I am thrilled to share my recent helping FAR.AI, an AI Alignment research organization, creating the NeurIPS poster for the project “Adversarial Policies Beat Superhuman Go AIs.”
The project, fondly nicknamed “Go Attack”, aimed to challenge the state-of-the-art Go-playing AI system KataGo. Researchers developed adversarial policies designed to play against KataGo. The adversarial policies achieved an astounding win rate of over 99% when KataGo used no tree search, and over 97% when it utilized enough search to be considered superhuman.
What’s even more surprising is that the adversaries did not win by playing Go better than KataGo. In fact, they were easily beaten by human amateurs. Instead, the adversaries won by exploiting weaknesses in KataGo, tricking it into making serious blunders. This attack strategy transferred effortlessly to other superhuman Go-playing AIs, showcasing the surprising failure modes even in the most advanced AI systems.
To better communicate the research findings, I reworked images from previous presentations and figures, particularly focusing on clarifying the threat model and the concept of non-transitivity with the unexpected result: If play were transitive, Human players would not beat Adversary! Finally, I incorporated images generated from different Go board configurations to showcase various strategies we employed during testing.
after | before |
---|---|
Threat Model |
|
Non-Transitivity |
The various figures were crafted into narrative summaring the research journey, highlighting the significant achievements and implications of the findings. In addition to creating the digital poster, I also designed a template for the organization that will be used for future conference presentations.

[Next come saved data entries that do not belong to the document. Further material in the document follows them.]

/-- Where each symbol has one depth at most, its depth is the one looked up. -/
theorem lookup_of_mem {d : List (Nat × Nat)} (hd : (d.map Prod.fst).Nodup) {p : Nat × Nat} (hp : p ∈ d) :
    d.lookup p.1 = some p.2 := by
  obtain ⟨before, after, rfl⟩ := List.append_of_mem hp
  refine List.lookup_eq_some_iff.mpr ⟨before, after, rfl, fun q hq => bne_iff_ne.mpr fun heq => ?_⟩
  rw [List.map_append, List.nodup_append] at hd
  obtain ⟨-, -, hdisjoint⟩ := hd
  exact hdisjoint q.1 (List.mem_map_of_mem hq) p.1 (by simp) heq.symm

/-- The symbols with a depth are those whose length is positive. -/
theorem pos_lookup_iff {d : List (Nat × Nat)} (hd : (d.map Prod.fst).Nodup) (hpos : ∀ p ∈ d, 0 < p.2) {i : Nat} :
    0 < (d.lookup i).getD 0 ↔ i ∈ d.map Prod.fst := by
  constructor
  · intro h
    by_contra hi
    have hnone : d.lookup i = none :=
      List.lookup_eq_none_iff.mpr fun p hp => bne_iff_ne.mpr fun heq => hi (heq ▸ List.mem_map_of_mem hp)
    simp [hnone] at h
  · intro h
    obtain ⟨p, hp, rfl⟩ := List.mem_map.mp h
    rw [lookup_of_mem hd hp]
    exact hpos p hp

/-- Where each symbol below `n` has one depth at most, the positive lengths are the depths. -/
theorem filter_lengthsOf_perm {n : Nat} {d : List (Nat × Nat)} (hd : (d.map Prod.fst).Nodup)
    (hlt : ∀ i ∈ d.map Prod.fst, i < n) (hpos : ∀ p ∈ d, 0 < p.2) :
    ((lengthsOf n d).filter (fun x => decide (0 < x))).Perm (d.map Prod.snd) := by
  have hsnd : d.map Prod.snd = (d.map Prod.fst).map (fun i => (d.lookup i).getD 0) := by
    rw [List.map_map]
    exact List.map_congr_left fun p hp => by simp [lookup_of_mem hd hp]
  rw [lengthsOf, List.filter_map, hsnd]
  refine List.Perm.map _ ((List.perm_ext_iff_of_nodup (List.nodup_range.filter _) hd).mpr fun i => ?_)
  simp only [List.mem_filter, List.mem_range, Function.comp_apply, decide_eq_true_eq, pos_lookup_iff hd hpos]
  exact ⟨And.right, fun h => ⟨hlt i h, h⟩⟩

/-! ## One pass (43_prefix_code.md R482, R484) -/

/-- Everything `huff_once` can answer: no symbol, one symbol, or the depths of the tree the merging loop ends with. -/
theorem huffOnce_cases (f : List Nat) :
    (leafQueue f = [] ∧ huffOnce f = lengthsOf f.length []) ∨
    (∃ a, leafQueue f = [a] ∧ huffOnce f = lengthsOf f.length (a.2.depths 1)) ∨
    (∃ t, 2 ≤ presentCount f ∧ mergeLoop (leafQueue f).length (leafQueue f) [] = some t ∧
      t.syms.Perm (presentSymbols f) ∧ huffOnce f = lengthsOf f.length (t.depths 0)) := by
  have hcount := length_leafQueue f
  have hsyms := queueSyms_leafQueue f
  unfold huffOnce
  cases hq : leafQueue f with
  | nil => exact .inl ⟨rfl, rfl⟩
  | cons p l =>
    cases l with
    | nil => exact .inr (.inl ⟨p, rfl, rfl⟩)
    | cons q l =>
      rw [hq] at hcount hsyms
      obtain ⟨t, ht, hperm⟩ := mergeLoop_syms (ps := p :: q :: l) (by simp)
      refine .inr (.inr ⟨t, ?_, ht, hperm.trans hsyms, ?_⟩)
      · simp only [List.length_cons] at hcount
        omega
      · dsimp only
        rw [ht]

/-- What the depths of the leaves of one pass over `f` have: each present symbol has one, and R484 (a), (b). -/
structure DepthsFor (f : List Nat) (d : List (Nat × Nat)) : Prop where
  symbols : (d.map Prod.fst).Perm (presentSymbols f)
  pos     : ∀ p ∈ d, 0 < p.2
  kraft   : 2 ≤ presentCount f → ∀ K, (∀ p ∈ d, p.2 ≤ K) → (d.map (fun p => 2 ^ (K - p.2))).sum = 2 ^ K
  single  : presentCount f = 1 → d.map Prod.snd = [1]

theorem huffOnce_depths (f : List Nat) : ∃ d, DepthsFor f d ∧ huffOnce f = lengthsOf f.length d := by
  have hcount := length_leafQueue f
  have hsyms := queueSyms_leafQueue f
  obtain ⟨hq, hlen⟩ | ⟨a, hq, hlen⟩ | ⟨t, htwo, _, hperm, hlen⟩ := huffOnce_cases f
  · rw [hq] at hcount hsyms
    have hzero : presentCount f = 0 := hcount.symm
    exact ⟨[], ⟨hsyms, by simp, by omega, by omega⟩, hlen⟩
  · rw [hq] at hcount hsyms
    have hone : presentCount f = 1 := hcount.symm
    obtain ⟨w, s, rfl, -, -⟩ := mem_leafQueue (hq ▸ List.mem_singleton_self a)
    exact ⟨[(s, 1)], ⟨hsyms, by simp, by omega, fun _ => rfl⟩, hlen⟩
  · have hleaves : 2 ≤ t.syms.length := by rw [hperm.length_eq, length_presentSymbols]; exact htwo
    exact ⟨t.depths 0, ⟨t.map_fst_depths 0 ▸ hperm, fun p hp => HTree.depth_pos hleaves hp,
      fun _ K hK => HTree.kraft hK, by omega⟩, hlen⟩

/-- What R481 and R484 say of the lengths built for `f`. -/
structure LengthsFor (f len : List Nat) : Prop where
  length   : len.length = f.length
  pos_iff  : ∀ i, 0 < len.getD i 0 ↔ 0 < f.getD i 0
  count    : (len.filter (fun x => decide (0 < x))).length = presentCount f
  kraft    : 2 ≤ presentCount f → ∀ K, (∀ x ∈ len, x ≤ K) →
               ((len.filter (fun x => decide (0 < x))).map (fun x => 2 ^ (K - x))).sum = 2 ^ K
  single   : presentCount f = 1 → len.filter (fun x => decide (0 < x)) = [1]

/-- The lengths a pass gives are those of its depths. -/
theorem DepthsFor.lengthsFor {f : List Nat} {d : List (Nat × Nat)} (h : DepthsFor f d) :
    LengthsFor f (lengthsOf f.length d) := by
  have hmem {i : Nat} : i ∈ d.map Prod.fst ↔ 0 < f.getD i 0 := h.symbols.mem_iff.trans mem_presentSymbols
  have hnodup : (d.map Prod.fst).Nodup := h.symbols.nodup_iff.mpr (nodup_presentSymbols f)
  have hperm := filter_lengthsOf_perm (n := f.length) hnodup (fun i hi => lt_length_of_pos_getD (hmem.mp hi)) h.pos
  constructor
  case length => simp
  case pos_iff =>
    intro i
    by_cases hi : i < f.length
    · rw [getD_lengthsOf d hi, pos_lookup_iff hnodup h.pos, hmem]
    · rw [List.getD_eq_default _ _ (by simpa using hi), List.getD_eq_default _ _ (by simpa using hi)]
  case count => rw [hperm.length_eq, ← length_presentSymbols, ← h.symbols.length_eq, List.length_map, List.length_map]
  case kraft =>
    intro htwo K hK
    have hdepth : ∀ p ∈ d, p.2 ≤ K := fun p hp =>
      hK p.2 (List.mem_of_mem_filter (hperm.symm.subset (List.mem_map_of_mem hp)))
    rw [(hperm.map _).sum_eq, List.map_map, ← h.kraft htwo K hdepth]
    rfl
  case single =>
    intro hone
    rw [h.single hone] at hperm
    exact List.perm_singleton.mp hperm

/-- One pass gives lengths as R481 and R484 say (43_prefix_code.md R482). -/
theorem huffOnce_lengthsFor (f : List Nat) : LengthsFor f (huffOnce f) := by
  obtain ⟨d, hd, hlen⟩ := huffOnce_depths f
  exact hlen ▸ hd.lengthsFor

end Sys2Proof.Machine
end

section
/-!
PROOFS. Length limiting (43_prefix_code.md R480, R483; log 19): halving keeps the present symbols present, and it ends,
because a pass over equal weights builds a tree too shallow to exceed the limit.
-/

It was a privilege to make a small contribution to the field of AI safety. Learn more about the project by visiting the website, reading the paper, or exploring the code. Special thanks to Adam Gleave for inviting me to help with the project and the many rounds of constructive feedbacks. Thanks also goes to Tony Wang who pointed out that the human figure resembled a cop and thug, which led to strengthening other visual cues such as changing the clothing color and adjusting the direction. Congrats to the team for winning a best paper award and an x-risk analysis award for the NeurIPS 2022 ML Safety Workshop!